@[simp] theorem confirmHeard_keeps (s : State) (h : Holder) (g : Group) :
    (confirmHeard h g s).pending = s.pending ∧ (confirmHeard h g s).wire = s.wire ∧
    (confirmHeard h g s).inReset = s.inReset ∧ (confirmHeard h g s).sinceTick = s.sinceTick ∧
    (confirmHeard h g s).front = s.front ∧ (confirmHeard h g s).tracker = s.tracker ∧
    (confirmHeard h g s).queue = s.queue ∧ (confirmHeard h g s).link = s.link ∧
    (confirmHeard h g s).roster = s.roster ∧ (confirmHeard h g s).cad = s.cad ∧
    (confirmHeard h g s).ctrl = s.ctrl ∧ (confirmHeard h g s).host = s.host := by
  unfold confirmHeard
  (repeat' split) <;> simp

@[simp] theorem releaseHeard_keeps (s : State) (h : Holder) (g : Group) (reason : Reason) :
    (releaseHeard h g reason s).pending = s.pending ∧ (releaseHeard h g reason s).wire = s.wire ∧
    (releaseHeard h g reason s).inReset = s.inReset ∧
    (releaseHeard h g reason s).sinceTick = s.sinceTick ∧
    (releaseHeard h g reason s).front = s.front ∧ (releaseHeard h g reason s).chans = s.chans ∧
    (releaseHeard h g reason s).tracker = s.tracker ∧
    (releaseHeard h g reason s).queue = s.queue ∧ (releaseHeard h g reason s).link = s.link ∧
    (releaseHeard h g reason s).roster = s.roster ∧ (releaseHeard h g reason s).cad = s.cad ∧
    (releaseHeard h g reason s).ctrl = s.ctrl ∧ (releaseHeard h g reason s).host = s.host := by
  unfold releaseHeard
  (repeat' split) <;> simp

@[simp] theorem emptyTable_keeps (s : State) (which : Holder → Bool) (reason : UpReason) :
    (emptyTable which reason s).pending = s.pending ∧ (emptyTable which reason s).wire = s.wire ∧
    (emptyTable which reason s).inReset = s.inReset ∧
    (emptyTable which reason s).sinceTick = s.sinceTick ∧
    (emptyTable which reason s).front = s.front ∧ (emptyTable which reason s).chans = s.chans ∧
    (emptyTable which reason s).tracker = s.tracker ∧
    (emptyTable which reason s).queue = s.queue ∧ (emptyTable which reason s).link = s.link ∧
    (emptyTable which reason s).roster = s.roster ∧ (emptyTable which reason s).cad = s.cad ∧
    (emptyTable which reason s).ctrl = s.ctrl ∧ (emptyTable which reason s).host = s.host := by
  simp [emptyTable]

@[simp] theorem clearTable_keeps (s : State) :
    (clearTable s).pending = s.pending ∧ (clearTable s).wire = s.wire ∧
    (clearTable s).inReset = s.inReset ∧ (clearTable s).sinceTick = s.sinceTick ∧
    (clearTable s).front = s.front ∧ (clearTable s).chans = s.chans ∧
    (clearTable s).tracker = s.tracker ∧ (clearTable s).queue = s.queue ∧
    (clearTable s).link = s.link ∧ (clearTable s).roster = s.roster ∧
    (clearTable s).cad = s.cad ∧ (clearTable s).ctrl = s.ctrl ∧ (clearTable s).host = s.host := by
  simp [clearTable]

@[simp] theorem freePeer_keeps (s : State) (p : Station) (reason : UpReason) :
    (freePeer p reason s).pending = s.pending ∧ (freePeer p reason s).wire = s.wire ∧
    (freePeer p reason s).inReset = s.inReset ∧ (freePeer p reason s).sinceTick = s.sinceTick ∧
    (freePeer p reason s).front = s.front ∧ (freePeer p reason s).chans = s.chans ∧
    (freePeer p reason s).tracker = s.tracker ∧ (freePeer p reason s).queue = s.queue ∧
    (freePeer p reason s).link = s.link ∧ (freePeer p reason s).roster = s.roster ∧
    (freePeer p reason s).cad = s.cad ∧ (freePeer p reason s).ctrl = s.ctrl ∧
    (freePeer p reason s).host = s.host := by
  simp [freePeer]

@[simp] theorem resyncGroup_keeps (s : State) (p : Station) (l : List (Group × Channel)) (g : Group) :
    (resyncGroup p l s g).pending = s.pending ∧ (resyncGroup p l s g).wire = s.wire ∧
    (resyncGroup p l s g).inReset = s.inReset ∧ (resyncGroup p l s g).sinceTick = s.sinceTick ∧
    (resyncGroup p l s g).front = s.front ∧ (resyncGroup p l s g).tracker = s.tracker ∧
    (resyncGroup p l s g).link = s.link ∧ (resyncGroup p l s g).roster = s.roster ∧
    (resyncGroup p l s g).cad = s.cad ∧ (resyncGroup p l s g).ctrl = s.ctrl ∧
    (resyncGroup p l s g).host = s.host := by
  unfold resyncGroup
  simp only []
  split <;> (try split) <;> simp

@[simp] theorem resync_keeps (s : State) (p : Station) (l : List (Group × Channel)) :
    (resync p l s).pending = s.pending ∧ (resync p l s).wire = s.wire ∧
    (resync p l s).inReset = s.inReset ∧ (resync p l s).sinceTick = s.sinceTick ∧
    (resync p l s).front = s.front ∧ (resync p l s).tracker = s.tracker ∧
    (resync p l s).link = s.link ∧ (resync p l s).roster = s.roster ∧
    (resync p l s).cad = s.cad ∧ (resync p l s).ctrl = s.ctrl ∧ (resync p l s).host = s.host := by
  refine ⟨?_, ?_, ?_, ?_, ?_, ?_, ?_, ?_, ?_, ?_, ?_⟩ <;>
    exact foldl_keeps _ _ (fun s g => by simp) _ _

@[simp] theorem peerHeard_keeps (s : State) (p : Station) (a : Option Announced) :
    (peerHeard p a s).pending = s.pending ∧ (peerHeard p a s).wire = s.wire ∧
    (peerHeard p a s).inReset = s.inReset ∧ (peerHeard p a s).sinceTick = s.sinceTick ∧
    (peerHeard p a s).front = s.front ∧ (peerHeard p a s).chans = s.chans ∧
    (peerHeard p a s).tracker = s.tracker ∧ (peerHeard p a s).table = s.table ∧
    (peerHeard p a s).queue = s.queue ∧ (peerHeard p a s).link = s.link ∧
    (peerHeard p a s).cad = s.cad ∧ (peerHeard p a s).ctrl = s.ctrl ∧
    (peerHeard p a s).host = s.host := by
  unfold peerHeard
  (repeat' split) <;> simp

@[simp] theorem peerLeaves_keeps (s : State) (p : Station) :
    (peerLeaves p s).pending = s.pending ∧ (peerLeaves p s).wire = s.wire ∧
    (peerLeaves p s).inReset = s.inReset ∧ (peerLeaves p s).sinceTick = s.sinceTick ∧
    (peerLeaves p s).front = s.front ∧ (peerLeaves p s).chans = s.chans ∧
    (peerLeaves p s).tracker = s.tracker ∧ (peerLeaves p s).queue = s.queue ∧
    (peerLeaves p s).link = s.link ∧ (peerLeaves p s).cad = s.cad ∧
    (peerLeaves p s).ctrl = s.ctrl ∧ (peerLeaves p s).host = s.host := by
  unfold peerLeaves
  (repeat' split) <;> simp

### DIRECTIONS
Please restate word for word only the lines running from the line that contains "(peerLeaves p s).tracker" to the final line of the listing above.

### WRITTEN ANSWER
    (peerLeaves p s).tracker = s.tracker ∧ (peerLeaves p s).queue = s.queue ∧
    (peerLeaves p s).link = s.link ∧ (peerLeaves p s).cad = s.cad ∧
    (peerLeaves p s).ctrl = s.ctrl ∧ (peerLeaves p s).host = s.host := by
  unfold peerLeaves
  (repeat' split) <;> simp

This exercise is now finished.